Closed lijiashan2020 closed 2 years ago

lijiashan2020 commented 2 years ago

7

I have a similar problem, when I run the command

python3 project/datasets/builder/make_dataset.py project/datasets/DIPS/raw/pdb project/datasets/DIPS/interim --num_cpus 28 --source_type rcsb --bound

It seems that it can run successfully and generate all PDB's .pkl file, however, it will not continue to run and no error will be reported. This command seems to require generating project/datasets/DIPS/interim/pairs, which will be uesd in the next command.
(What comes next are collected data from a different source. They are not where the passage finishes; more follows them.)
-- ==== Sys2Proof/Laws/Frame.lean ====
section
/-! SUPPORT. For each shared operation, once, everything it can do: which fields it leaves alone, and the cases of what it answers. -/

namespace Sys2Proof.Machine

/-! What an operation leaves alone -/

/-- Only channels, their two lists and counters differ. -/
def OnlyChannels (s t : State) : Prop :=
  t = { s with
    keys := t.keys, pedals := t.pedals, fireList := t.fireList, waitList := t.waitList, counters := t.counters }

/-- Only the link's records differ. -/
def OnlyLink (s t : State) : Prop := t = { s with link := t.link }

variable {s t u : State}

theorem OnlyChannels.refl (s : State) : OnlyChannels s s := rfl

theorem OnlyChannels.trans (h : OnlyChannels s t) (h' : OnlyChannels t u) : OnlyChannels s u := by
  unfold OnlyChannels at *; rw [h', h]

theorem OnlyChannels.ite {c : Prop} [Decidable c] (h : OnlyChannels s t) (h' : OnlyChannels s u) :
    OnlyChannels s (if c then t else u) := by split <;> assumption

/-- What a move of channels leaves alone, field by field. -/
theorem OnlyChannels.fields (h : OnlyChannels s t) :
    t.power = s.power ∧ t.deviceTime = s.deviceTime ∧ t.nextCool = s.nextCool ∧ t.freeIndex = s.freeIndex
      ∧ t.setupLock = s.setupLock ∧ t.link = s.link ∧ t.front = s.front ∧ t.holes = s.holes ∧ t.roll = s.roll
      ∧ t.exprBass = s.exprBass ∧ t.exprTreble = s.exprTreble ∧ t.pedalUnit = s.pedalUnit
      ∧ t.groupFaulted = s.groupFaulted ∧ t.faultLines = s.faultLines ∧ t.tables = s.tables ∧ t.store = s.store
      ∧ t.pending = s.pending := by
  rw [h]; simp

theorem OnlyChannels.power (h : OnlyChannels s t) : t.power = s.power := h.fields.1
theorem OnlyChannels.deviceTime (h : OnlyChannels s t) : t.deviceTime = s.deviceTime := h.fields.2.1
theorem OnlyChannels.link (h : OnlyChannels s t) : t.link = s.link := h.fields.2.2.2.2.2.1
theorem OnlyChannels.holes (h : OnlyChannels s t) : t.holes = s.holes := h.fields.2.2.2.2.2.2.2.1
theorem OnlyChannels.roll (h : OnlyChannels s t) : t.roll = s.roll := h.fields.2.2.2.2.2.2.2.2.1
theorem OnlyChannels.pedalUnit (h : OnlyChannels s t) : t.pedalUnit = s.pedalUnit := h.fields.2.2.2.2.2.2.2.2.2.2.2.1
theorem OnlyChannels.groupFaulted (h : OnlyChannels s t) : t.groupFaulted = s.groupFaulted :=
  h.fields.2.2.2.2.2.2.2.2.2.2.2.2.1
theorem OnlyChannels.tables (h : OnlyChannels s t) : t.tables = s.tables := h.fields.2.2.2.2.2.2.2.2.2.2.2.2.2.2.1
theorem OnlyChannels.store (h : OnlyChannels s t) : t.store = s.store := h.fields.2.2.2.2.2.2.2.2.2.2.2.2.2.2.2.1

theorem OnlyChannels.faulted (h : OnlyChannels s t) (g : Group) : t.faulted g = s.faulted g := by
  simp [State.faulted, h.groupFaulted]

theorem OnlyChannels.record (h : OnlyChannels s t) (k : Key) : t.record k = s.record k := by
  simp [State.record, h.tables]

/-! Gates -/

theorem whenRunning_running (f : State → State) (h : s.power = .running) : whenRunning s f = .next (f s) := by
  simp [whenRunning, h]

theorem whenDue_due {due : State → Bool} (f : State → State) (h : s.power = .running) (hd : due s = true) :
    whenDue s due f = .next (f s) := by
  simp [whenDue, whenRunning, h, hd]

/-- A command held back by the gates answers the state it met. -/
theorem whenDue_idle {due : State → Bool} (f : State → State) (hd : due s = false) : whenDue s due f = .next s := by
  by_cases h : s.power = .running <;> simp [whenDue, whenRunning, h, hd]

/-- Whatever a gated command answers is a next state: its effect, or the state itself. -/
theorem whenRunning_cases {f : State → State} (h : whenRunning s f = .next t) :
    (s.power = .running ∧ t = f s) ∨ (s.power ≠ .running ∧ t = s) := by
  by_cases hp : s.power = .running
  · exact .inl ⟨hp, by simpa [whenRunning, hp] using h.symm⟩
  · exact .inr ⟨hp, by simpa [whenRunning, hp] using h.symm⟩

theorem whenDue_cases {due : State → Bool} {f : State → State} (h : whenDue s due f = .next t) :
    (s.power = .running ∧ due s = true ∧ t = f s) ∨ t = s := by
  rcases whenRunning_cases h with ⟨hp, rfl⟩ | ⟨-, rfl⟩
  · by_cases hd : due s = true
    · exact .inl ⟨hp, hd, by simp [hd]⟩
    · exact .inr (by simp [hd])
  · exact .inr rfl

/-! Channel operations leave the rest alone -/

theorem onlyChannels_withKey (s : State) (k : Key) (c : KeyChannel) : OnlyChannels s (s.withKey k c) := rfl
theorem onlyChannels_withPedal (s : State) (p : Pedal) (c : PedalChannel) : OnlyChannels s (s.withPedal p c) := rfl
theorem onlyChannels_mapPedals (s : State) (f : PedalChannel → PedalChannel) : OnlyChannels s (s.mapPedals f) := rfl
theorem onlyChannels_armFire (s : State) (c : Channel) (r : RollTime) : OnlyChannels s (s.armFire c r) := rfl
theorem onlyChannels_dropFire (s : State) (c : Channel) : OnlyChannels s (s.dropFire c) := rfl
theorem onlyChannels_joinWait (s : State) (c : Channel) (w : WaitClass) : OnlyChannels s (s.joinWait c w) := rfl
theorem onlyChannels_dropWait (s : State) (c : Channel) : OnlyChannels s (s.dropWait c) := rfl
theorem onlyChannels_bumpBy (s : State) (c : Counter) (n : Nat) : OnlyChannels s (s.bumpBy c n) := rfl
theorem onlyChannels_bump (s : State) (c : Counter) : OnlyChannels s (s.bump c) := rfl

theorem onlyChannels_mapKeys (s : State) (f : Key → KeyChannel → KeyChannel) : OnlyChannels s (s.mapKeys f) := by
  unfold OnlyChannels State.mapKeys; simp only

theorem onlyChannels_bumpIf (s : State) (b : Bool) (c : Counter) : OnlyChannels s (s.bumpIf b c) := by
  cases b
  · exact OnlyChannels.refl s
  · exact onlyChannels_bump s c

/-- A kick start: the channel's record, the two counters it may move, nothing else. -/
theorem startKick_eq (s : State) (k : Key) (n : Note) (kick : Nat) (fromList : Bool) :
    s.startKick k n kick fromList
      = { s.withKey k ((s.key k).toKick n s.deviceTime kick fromList s.clockStopped) with
          counters := (s.startKick k n kick fromList).counters } := by
  unfold State.startKick State.bumpIf
  split <;> split <;> rfl

theorem onlyChannels_startKick (s : State) (k : Key) (n : Note) (kick : Nat) (b : Bool) :
    OnlyChannels s (s.startKick k n kick b) := by
  rw [startKick_eq]; rfl

/-- What a counter reads after a bump that may not happen. -/
theorem State.counter_bumpIf (s : State) (b : Bool) (c d : Counter) :
    (s.bumpIf b c).counter d
      = if d = c ∧ b = true then min Config.counterTop (s.counter c + 1) else s.counter d := by
  cases b
  · simp [State.bumpIf]
  · by_cases h : d = c
    · subst h; simp [State.bumpIf, State.bump]
    · simp [State.bumpIf, State.bump, h, State.counter_bumpBy]

/-- The counters after a kick start (R92, R121). -/
theorem counter_startKick (s : State) (k : Key) (n : Note) (kick : Nat) (b : Bool) (d : Counter) :
    (s.startKick k n kick b).counter d
      = if d = .lateStrike ∧ lateKick s.roll.rollTime n.fire = true then min Config.counterTop (s.counter .lateStrike + 1)
        else if d = .deferred ∧ b = true then min Config.counterTop (s.counter .deferred + 1) else s.counter d := by
  have e : ∀ c, (s.withKey k ((s.key k).toKick n s.deviceTime kick b s.clockStopped)).counter c = s.counter c :=
    fun _ => rfl
  simp only [State.startKick, State.counter_bumpIf, e]
  by_cases h : d = .lateStrike
  · subst h; simp
  · simp [h]

/-- What a kick start on a grant can do (R106, R125): no note and nothing happens; the kick starts whole
or trimmed; or the heat check refuses it. -/
theorem kickStart_cases (s : State) (k : Key) (b : Bool) :
    ((s.key k).current = none ∧ s.kickStart k b = (false, s))
    ∨ ∃ n, (s.key k).current = some n ∧
      ((min n.kick (s.record k).kickMax ≤ s.tables.settings.heatLimit - (s.key k).heat
          ∧ s.kickStart k b = (true, s.startKick k n (min n.kick (s.record k).kickMax) b))
      ∨ (s.tables.settings.heatLimit - (s.key k).heat < min n.kick (s.record k).kickMax
          ∧ Config.kickFloor ≤ s.tables.settings.heatLimit - (s.key k).heat
          ∧ s.kickStart k b
            = (true, (s.bump .heatTrim).startKick k n (s.tables.settings.heatLimit - (s.key k).heat) b))
      ∨ (s.tables.settings.heatLimit - (s.key k).heat < min n.kick (s.record k).kickMax
          ∧ s.tables.settings.heatLimit - (s.key k).heat < Config.kickFloor
          ∧ s.kickStart k b = (false, s.bump .heatDrop))) := by
  cases hc : (s.key k).current with
  | none => exact .inl ⟨rfl, by simp [State.kickStart, hc]⟩
  | some n =>
    refine .inr ⟨n, rfl, ?_⟩
    by_cases h1 : min n.kick (s.record k).kickMax ≤ s.tables.settings.heatLimit - (s.key k).heat
    · exact .inl ⟨h1, by simp only [State.kickStart, hc, if_pos h1]⟩
    · have h1' := Nat.lt_of_not_le h1
      by_cases h2 : Config.kickFloor ≤ s.tables.settings.heatLimit - (s.key k).heat
      · exact .inr (.inl ⟨h1', h2, by simp only [State.kickStart, hc, if_neg h1, if_pos h2]⟩)
      · exact .inr (.inr ⟨h1', Nat.lt_of_not_le h2, by simp only [State.kickStart, hc, if_neg h1, if_neg h2]⟩)

theorem onlyChannels_kickStart (s : State) (k : Key) (b : Bool) : OnlyChannels s (s.kickStart k b).2 := by
  rcases kickStart_cases s k b with ⟨-, e⟩ | ⟨n, -, ⟨-, e⟩ | ⟨-, -, e⟩ | ⟨-, -, e⟩⟩ <;> rw [e]
  · exact OnlyChannels.refl s
  · exact onlyChannels_startKick ..
  · exact (onlyChannels_bump s _).trans (onlyChannels_startKick ..)
  · exact onlyChannels_bump s _

/-- A kick start touches no other key, no pedal and neither list. -/
theorem kickStart_others (s : State) (k : Key) (b : Bool) :
    (∀ j, j ≠ k → (s.kickStart k b).2.key j = s.key j) ∧ (s.kickStart k b).2.pedals = s.pedals
      ∧ (s.kickStart k b).2.fireList = s.fireList ∧ (s.kickStart k b).2.waitList = s.waitList := by
  rcases kickStart_cases s k b with ⟨-, e⟩ | ⟨n, -, ⟨-, e⟩ | ⟨-, -, e⟩ | ⟨-, -, e⟩⟩ <;> rw [e]
  · simp
  · rw [startKick_eq]; exact ⟨fun j h => State.key_withKey_ne s k j _ h, rfl, rfl, rfl⟩
  · rw [startKick_eq]; exact ⟨fun j h => State.key_withKey_ne _ k j _ h, rfl, rfl, rfl⟩
  · exact ⟨fun _ _ => rfl, rfl, rfl, rfl⟩

/-- A request (R105, R119): a fault drop, a kick start, or a place in the list. -/
theorem attempt_cases (s : State) (k : Key) :
    (s.faulted (keyGroup k) = true ∧ s.attempt k = (false, s.bump .faultDrop))
    ∨ (s.faulted (keyGroup k) = false ∧ s.kickCount < s.tables.settings.kickSlots ∧ s.attempt k = s.kickStart k false)
    ∨ (s.faulted (keyGroup k) = false ∧ s.tables.settings.kickSlots ≤ s.kickCount ∧ s.attempt k = (true, s.wait k)) := by
  unfold State.attempt
  split
  · exact .inl ⟨‹_›, rfl⟩
  · have hf := Bool.not_eq_true _ ▸ ‹¬_ = true›
    split
    · exact .inr (.inl ⟨hf, ‹_›, rfl⟩)
    · exact .inr (.inr ⟨hf, Nat.le_of_not_lt ‹_›, rfl⟩)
When I run the command,

python3 project/datasets/builder/prune_pairs.py project/datasets/DIPS/interim/pairs project/datasets/DIPS/filters project/datasets/DIPS/interim/pairs-pruned --num_cpus 28

the result is as follows:

Using backend: pytorch
Usage: prune_pairs.py [OPTIONS] PAIR_DIR TO_KEEP_DIR OUTPUT_DIR
Try "prune_pairs.py --help" for help.
Error: Invalid value for "PAIR_DIR": Path "project/datasets/DIPS/interim/pairs" does not exist.

What can I do for this?

thanks

amorehead commented 2 years ago

Hi, @lijiashan2020. My first question is, are you able to confirm that the directory the prune_pairs.py script is referring to is in fact already created and populated with .pkl files from running make_dataset.py?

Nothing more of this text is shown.